Pipelines are a fully-specified recipe for how to go from content, to embeddings, and back again.

Example ingestion pipeline

steps:
  - step: KnowledgeBaseFiles
    name: input
    step_args:
      # specify the source knowledgebases to sync
      knowledgebase_names: ["my_kb"]
      # specify the target index
      vector_index_name: my_vector_index
    inputs: []

  - step: Preprocessor
    name: preprocessor
    step_args: {}
    inputs: [input]

  - step: Chunker
    name: simple_chunker
    step_args:
      chunk_size_words: 320
      chunk_overlap: 30
    inputs: [input]

  - step: SentenceTransformerEmbedder
    name: sentence-transformers
    step_args:
      model_name: BAAI/bge-base-en-v1.5
      include_metadata: [ title, file_name ]
    inputs: [ simple_chunker ]

  - step: ChunkWriter
    name: save
    step_args:
      vector_index_name: my_vector_index
    inputs: [sentence-transformers]

Example query pipeline

steps:
  - step: SentenceTransformerEmbedder
    name: query_embedder
    step_args:
      model_name: BAAI/bge-base-en-v1.5
      include_metadata: [ title, file_name ]
      query: "placeholder"
    inputs: [ ]

  - step: Retriever
    name: retriever
    step_args:
      vector_index_name: my_vector_index
      top_k: 100
      metadata_filters: { }
    inputs: ["query_embedder"]

  - step: Reranker
    name: reranker
    step_args:
      query: "placeholder"
      model_name: BAAI/bge-reranker-base
      top_k: 5
      metadata_filters: { }
    inputs: [ retriever ]

Steps

Each step is an atomic, constituent component of a pipeline. Each step is defined by three things:

Key	Value Type	Value Description
`name`	`string`	A name for this step (you can use this name to refer to this step in subsequent `inputs` sections).
`step_args`	`object`	The step-specific arguments which are passed to this step at runtime. See these docs for the specific arguments you can pass for each step.
`inputs`	`array`	An array of step names which this step depends on. A step's execution is triggered once all the steps in the dependency array have executed successfully.

Dependency Graphs

Behind the scenes, OneContext builds an execution graph of your steps based on the dependencies in your dependency-arrays. This graph is then used to execute your pipeline in the most efficient way possible.

Deploy a new Pipeline

onecli pipeline create --pipeline-name=demoIndexingPipeline --pipeline-yaml=./index.yaml

where index.yaml refers to the pipeline configuration file in YAML format.

List all the Pipelines

onecli pipeline list

Delete a Pipeline

onecli pipeline delete --pipeline-name=demoIndexingPipeline

Run a Pipeline with Override Arguments

Overriding specific step arguments in a pipeline allows for customized processing and retrieval:

The override_args parameter allows you to modify the default arguments of each step in the pipeline for a specific run. Passed as a dictionary, it specifies the step names as keys, and the step arguments to override as key-value pairs.

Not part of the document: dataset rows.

-- ==== Sys2Proof/Machine/Sync.lean ====
section
/-! DEFINITION. Crew and level barriers, counts and fences, barrier objects, traps raised by instruction, nop, halt and
eret (06 R160 to R164, 08 R243 to R250, 10 R304 to R306, 16 R418). -/
namespace Sys2Proof.Machine

/-! ### Standing at a barrier (06 R163) -/

/-- The skein's lanes stand at barrier (level, b); the stall timer runs from the first of the crew. -/
def standAt (l b : Nat) (s : State) : State :=
  if l = 2 then
    let c : CrewBar := mget {} s.crew.bars b
    let c1 := if c.standers.contains s.k.sid then c else { c with standers := c.standers ++ [s.k.sid] }
    let c2 := if c1.stand.isSome then c1 else { c1 with stand := some s.clocks, exp := ctxBstall s s.crew.ctx, addr := s.k.e.pc }
    { s with crew := { s.crew with bars := mset {} s.crew.bars b c2 } }
  else
    let a := getLevelArr s.crew l
    let a1 := { a with addr := s.k.e.pc }
    if a.clock.isSome ∨ a.made = 0 then { s with crew := setLevelArr a1 s.crew }
    else { s with crew := setLevelArr { a1 with clock := some s.clocks, exp := ctxBstall s s.crew.ctx } s.crew }

/-- The skein goes on past the barrier. -/
def standOff (l b : Nat) (s : State) : State :=
  if l = 2 then
    let c : CrewBar := mget {} s.crew.bars b
    let rest := c.standers.filter fun i => decide (i ≠ s.k.sid)
    { s with crew := { s.crew with bars := mset {} s.crew.bars b { c with standers := rest, stand := if rest.isEmpty then none else c.stand } } }
  else s

/-- The entry parks (06 R163): its lanes are not the whole skein. -/
def parkEntry (s : State) : State := settle true [{ s.k.e with parked := true }] s

/-! ### Arrivals and waits (08 R243) -/

def myArrival (k : Skein) (l b : Nat) : Option BarArrival := k.arrivals.find? fun a => decide (a.level = l) && decide (a.b = b)
def dropArrival (l b : Nat) (k : Skein) : Skein := { k with arrivals := k.arrivals.filter fun a => !(decide (a.level = l) && decide (a.b = b)) }
def addArrival (a : BarArrival) (k : Skein) : Skein := { k with arrivals := k.arrivals ++ [a] }

/-- The arrival's phase is over: the generation is complete, or the flip is there and, at a merge point, the skeins are
released (05 R149). -/
def phaseOver (a : BarArrival) (s : State) : Bool :=
  if a.level = 2 then decide (a.gen < (mget {} s.crew.bars a.b : CrewBar).gen)
  else
    let x := getLevelArr s.crew a.level
    decide (a.gen < x.made) && decide (flipsOf s s.crew.ctx (levelObj s.crew a.level) ≠ x.flips)

/-- What the skein observes once its phase is over (06 R161, R162): the acquire fence, and the floor. -/
def observe (l b : Nat) (s : State) : State :=
  let s1 := acquire s
  let fl := if l = 2 then (mget {} s.crew.bars b : CrewBar).relTime else s.gtime
  { s1 with k := dropArrival l b { s1.k with floor := max s1.k.floor fl } }

/-- The scope of a barrier's release fence. -/
def barScope (c : Crew) (l : Nat) : Nat := if l = 2 then 1 else (levelRec c.lrec l).scope

/-- The skein's arrival after its release fence. `at_` is set by a full form that stands there. -/
def arriveAt (l b : Nat) (at_ : Option Word64) (s : State) : State :=
  if l = 2 then
    let c : CrewBar := mget {} s.crew.bars b
    let k := addArrival { level := l, b := b, gen := c.gen, at_ := at_ } s.k
    checkBars { s with k := k, crew := { s.crew with bars := mset {} s.crew.bars b { c with arrived := insNat s.k.sid c.arrived } } }
  else
    let x := getLevelArr s.crew l
    let k := addArrival { level := l, b := b, gen := x.made, at_ := at_ } s.k
    levelCheck l { s with k := k, crew := setLevelArr { x with fenced := insNat s.k.sid x.fenced } s.crew }

/-- The traps that a merge leaves for this skein at its barrier: a conflict, a store that failed (05 R149, R150, 16 R413). -/
def conflictAt (l : Nat) (s : State) : List TrapInfo :=
  match s.sch.launches.find? (fun x => decide (x.uid = s.crew.launch)) with
  | none => []
  | some x => ((x.merged.find? fun m => decide (m.1 = l)).map (·.2.2)).getD []

/-- Goes past a barrier that has been observed; what the merge left is reported there, the lowest code first and the other pending, or
stays pending in a handler. -/
def passBar (l b : Nat) (s : State) : State :=
  let s1 := standOff l b (observe l b s)
  let later := fun (ts : List TrapInfo) (k : Skein) => { k with pending := k.pending ++ ts.map fun t => { t with after := false } }
  match (if 3 ≤ l ∧ isMergeLevel s.crew l then conflictAt l s else []) with
  | [] => retire 1 s1
  | t :: ts => if s.k.handler then retire 1 { s1 with k := later (t :: ts) s1.k }
               else takeTrap false { t with after := true } { s1 with k := later ts s1.k }

/-- An arm of a barrier that observes an earlier arrival's phase before its own: what a merge left for the skein there is pending, and outside a
handler the instruction is not performed before it is taken (16 R413). -/
def observeFirst (l b : Nat) (s : State) : State × Bool :=
  let ts := if 3 ≤ l ∧ isMergeLevel s.crew l then conflictAt l s else []
  let s1 := observe l b s
  ({ s1 with k := { s1.k with pending := s1.k.pending ++ ts.map fun t => { t with after := false } } }, !ts.isEmpty && !s.k.handler)

/-- The skein waits at barrier (level, b). -/
def barWaits (l b stage : Nat) (s : State) : Res State := .error (.wait (beginWaitOn 1 stage [l, b] s) 1 stage)

/-- Undeclared barriers, and any barrier in a basket-role skein (R243, R211 check 12). -/
def barUndeclared (l b : Nat) (s : State) : Bool :=
  s.k.basket || (if l = 2 then decide (nb s.crew.lrec.flags 6 4 ≤ b) else decide ((levelRec s.crew.lrec l).size = 0))

/-- The three forms: 0 full, 1 arrive, 2 wait. -/
def barForm (form l b : Nat) (s : State) : Out :=
  conclude false s (
    if barUndeclared l b s then .error (.trap { code := 1, cause := 5 })
    else match check { noMeld := true } s with
    | some t => .error (.trap t)
    | none =>
      let s0 := if form = 1 then s else standAt l b s
      if s.k.e.mask ≠ liveMask s.k then .ok (parkEntry s0)
      else
        let mine := myArrival s.k l b
        let stood := match mine with | some a => decide (form = 0) && decide (a.at_ = some s.k.e.pc) | none => false
        if decide (form = 2) || stood then
          match mine with
          | none => .ok (retire 1 (standOff l b (acquire s0)))
          | some a => if phaseOver a s0 then .ok (passBar l b s0) else barWaits l b 0 s0
        else
          match (match mine with
            | none => some (s0, false)
            | some a => if phaseOver a s0 then some (observeFirst l b s0) else none) with
          | none => barWaits l b 1 s0
          | some (s1, true) => .ok { s1 with k := { s1.k with wait := none } }
          | some (s1, false) =>
            if !releaseDone (barScope s.crew l) s1 then barWaits l b 2 s1
            else if form = 1 then .ok (retire 1 (arriveAt l b none s1))
            else
              let s2 := arriveAt l b (some s.k.e.pc) s1
              match myArrival s2.k l b with
              | none => .ok (retire 1 s2)
              | some a => if phaseOver a s2 then .ok (passBar l b s2) else barWaits l b 0 s2)

def execBar (l b : Nat) (s : State) : Out := barForm 0 l b s
def execBarArrive (l b : Nat) (s : State) : Out := barForm 1 l b s
def execBarWait (l b : Nat) (s : State) : Out := barForm 2 l b s

/-! ### Counts and fences (08 R244, R245) -/

/-- Operations of the copies class and of the tile class (08 R244, 06 R169). -/
def isTileOp (k : OpKind) : Bool :=
  match k with
  | .mma | .mmas | .cmma | .accz | .accin | .accout | .accmov | .trow _ => true
  | _ => false

def copyCount (s : State) : Nat := (s.en.ops.filter fun o => decide (o.uid = s.k.uid) && !isTileOp o.kind).length
def tileCount (s : State) : Nat := (s.en.ops.filter fun o => isTileOp o.kind && (decide (o.uid = s.k.uid) || o.members.contains s.k.uid)).length

/-- Loads are complete when they issue, so the count of loads is zero at every issue (log entry 6). -/
def execWaitc (l z c t : Nat) (s : State) : Out :=
  issue {} s fun s =>
    if 0 ≤ l ∧ storeCount s ≤ z ∧ copyCount s ≤ c ∧ tileCount s ≤ t then .ok (retire 1 s) else .error (.wait s 0 0)

/-- The oldest deferred store fault of the crew, as the trap that reports it (01 R36, 16 R415). -/
def storeFaultTrap (d : DefStore) : TrapInfo :=
  { code := 16, cause := d.cause, addr := d.va, info0 := d.pc, info1 := w64 d.sid, deferred := true, after := true }

/-- The end of a fence instruction: it reports a deferred store fault outside handler mode, or goes on. -/
def fenceEnd (s : State) : State :=
  match s.crew.defStores with
  | d :: l =>
    if s.k.handler then retire 1 s
    else
      let k1 := { s.k with meld := meldOn 1 s.k.meld }
      takeTrap false (storeFaultTrap d) { s with crew := { s.crew with defStores := l }, k := k1 }
  | [] => retire 1 s

def fence (rel acq : Bool) (scope : Nat) (s : State) : Out :=
  issue {} s fun s =>
    if (rel ∧ !releaseDone scope s) ∨ crewParked s then .error (.wait s 0 0)
    else .ok (fenceEnd (if acq then acquire s else s))

def execFenceRel (scope : Nat) (s : State) : Out := fence true false scope s
def execFenceAcq (_scope : Nat) (s : State) : Out := fence false true 0 s
def execFenceAr (scope : Nat) (s : State) : Out := fence true true scope s

/-! ### Barrier objects in instructions (10 R304) -/

/-- The condition of bwait and btest on a flip count. -/
def flipHolds (phase f : Nat) : Bool := decide ((phase / 2 + 2 ^ 31 - f % 2 ^ 31) % 2 ^ 31 < 2 ^ 30)

/-- The scope of an object by its home: crew in scratch, device in a LOCAL page, fabric in a REMOTE page. -/
def objScope (key : Nat) : Nat := match keyDev key with | none => 3 | some _ => 4

/-- Binit writes the object as a store does, into the patch within a merge range (10 R304, log entry 120). -/
def execBinit (a b o : Nat) (s : State) : Out :=
  issue { stores := true } s fun s => do
    let obj := rdG s.k a
    let img := toBytes 4 ((rdG s.k b).toNat % 2 ^ 32) ++ List.replicate 12 0#8
    let s1 ← checkObj (decide (o = 1)) obj s
    if o = 1 then pure (retire 1 { s1 with crew := putWin obj.toNat img s1.crew })
    else
      let s2 ← storeLanes 16 [(0xFF, obj.toNat)] (fun _ => img) s1
      pure (retire 1 s2)

/-- A skein's arrival on an object in memory, an atomic of its own: its later accesses see it, and follow it as its read (04 R114, R119). -/
def arriveOwn (key n : Nat) (s : State) : State :=
  let s1 := rmwObject s.k.uid s.crew.uid s.crew.core s.crew.ctx key (fun x => arriveNat x n 0 none false) (deliverLine s.k.uid (lineOf key) s)
  { s1 with k := { s1.k with lastRead := max s1.k.lastRead (mget 0 s1.hm.lineC (lineOf key)) } }

/-- Barrive: an arrival changes the object at its home, within a merge range too (10 R304, log entry 120). -/
def execBarrive (a b o : Nat) (s : State) : Out :=
  issue { stores := true } s fun s => do
    let obj := rdG s.k a
    let n := (rdG s.k b).toNat % 2 ^ 32
    if o = 1 then
      let s1 ← checkObj true obj s
      let bytes := [((0xFF : Nat), (obj.toNat : Int), 16)]
      match winUncorr s1.crew bytes with
      | some t => .error t
      | none =>
        let s2 ← release 1 s1
        pure (retire 1 (correctScr bytes { s2 with crew := putWin obj.toNat (toBytes 16 (arriveNat (winNat s2.crew obj.toNat 16) n 0 none false)) s2.crew }))
    else
      let (r, s1) ← resolve .atomic false (if flightStage s = 2 then none else some 3) 16 [(0xFF, obj.toNat)] s
      match r.findSome? (fun a => (badWord s a).map fun va => trapAt 17 1 0xFF va) with
      | some t => .error t
      | none =>
        let key := match r with | x :: _ => atKey x | [] => 0
        let s2 ← release (objScope key) s1
        if r.any (fun x => (absentAt x).isSome) then pure (retire 1 s2)
        else if heldPage s2 key then .error (.wait s2 0 0)
        else
          let _ ← setOut [(obj.toNat, key)] s2
          pure (retire 1 (arriveOwn key n s2))

/-- One acquire read of an object's PHASE, in the task's view within a merge range (log entry 120). -/
def readPhase (scr : Bool) (obj : Word64) (s : State) : Res (Nat × State) := do
  if scr then
    let s1 ← checkObj true obj s
    match winUncorr s1.crew [(0xFF, (obj.toNat : Int) + 8, 4)] with
    | some t => .error t
    | none => pure (winNat s1.crew (obj.toNat + 8) 4, bankRead true (correctScr [(0xFF, (obj.toNat : Int) + 8, 4)] s1))
  else
    let (_, s1) ← objHome obj s
    let (r, s2) ← loadLanes true false 0 4 [(0xFF, obj.toNat + 8)] s1
    pure (ofBytes (laneBytes r 0xFF), s2)

def execBwait (a b o : Nat) (s : State) : Out :=
  issue { noMeld := true } s fun s => do
    let (p, s1) ← readPhase (decide (o = 1)) (rdG s.k a) s
    if flipHolds p ((rdG s.k b).toNat % 2 ^ 31) then pure (retire 1 s1) else .error (.wait s1 5 0)

def execBtest (d a b o : Nat) (s : State) : Out :=
  issue {} s fun s => do
    let (p, s1) ← readPhase (decide (o = 1)) (rdG s.k a) s
    pure (retire 1 { s1 with k := wrG d (w64 (b2 (flipHolds p ((rdG s.k b).toNat % 2 ^ 31)))) s1.k })

/-- shfence: a device-scope release fence, then the context's record-cache entries at the address, or all of them (R306). -/
def execShfence (a : Nat) (s : State) : Out :=
  issue {} s fun s => do
    let s1 ← release 3 s
    let hit := fun c : CachedRec => decide (c.ctx = s1.crew.ctx) && (decide (a = 0) || decide (c.addr = (rdG s1.k a).toNat))
    pure (retire 1 { s1 with en := { s1.en with cache := s1.en.cache.filter fun c => !hit c } })

/-! ### The system group (08 R249, R250, 16 R418) -/

def execNop (s : State) : Out := issue {} s fun s => .ok (retire 1 s)

/-- trap and brk: taken by the whole skein with epc past the instruction. -/
def raiseAfter (code c : Nat) (s : State) : Out :=
  issue {} s fun s =>
    .ok (takeTrap false { code := code, info0 := w64 c, after := true } { s with k := { s.k with meld := meldOn 1 s.k.meld } })

def execTrap (c : Nat) (s : State) : Out := raiseAfter 0x12 c s
def execBrk (c : Nat) (s : State) : Out := raiseAfter 0x13 c s

/-- A lane that a handler has moved elsewhere no longer stands at the barrier it arrived at. -/
def forgetStand (s : State) : State :=
  match s.k.held with
  | some h =>
    match h.frontier with
    | e :: _ => if e.pc = s.k.epc then s
                else { s with k := { s.k with arrivals := s.k.arrivals.map fun a => if a.at_ = some e.pc then { a with at_ := none } else a } }
    | [] => s
  | none => s

def execEret (s : State) : Out :=
  if !s.k.handler then conclude false s (.error (.trap { code := 1, cause := 9 }))
  else issue { full := true } s fun s => .ok (leaveHandler (forgetStand s))

/-- halt: every skein of the crew stops issuing, and the crew is reported (R250). -/
def execHalt (s : State) : Out :=
  issue { priv := 1 } s fun s =>
    let s1 := retire 1 s
    .ok (emit (.halted (s.crew.core + 2048 * s.crew.slot) s.crew.ctx) { s1 with crew := { s1.crew with halted := true } })

end Sys2Proof.Machine
end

With the default arguments

onecli pipeline run sync --pipeline-name=retriever_pipeline

Passing overrides to the default arguments

onecli pipeline run sync --pipeline-name=retrieve_fast --override-args='{"query_embedder" : {"query" : "the difference between ipv4 and ipv6 and what it means for the internet"}, {"retriever": {"top_k": 1}}'

List all pipeline runs (active and inactive)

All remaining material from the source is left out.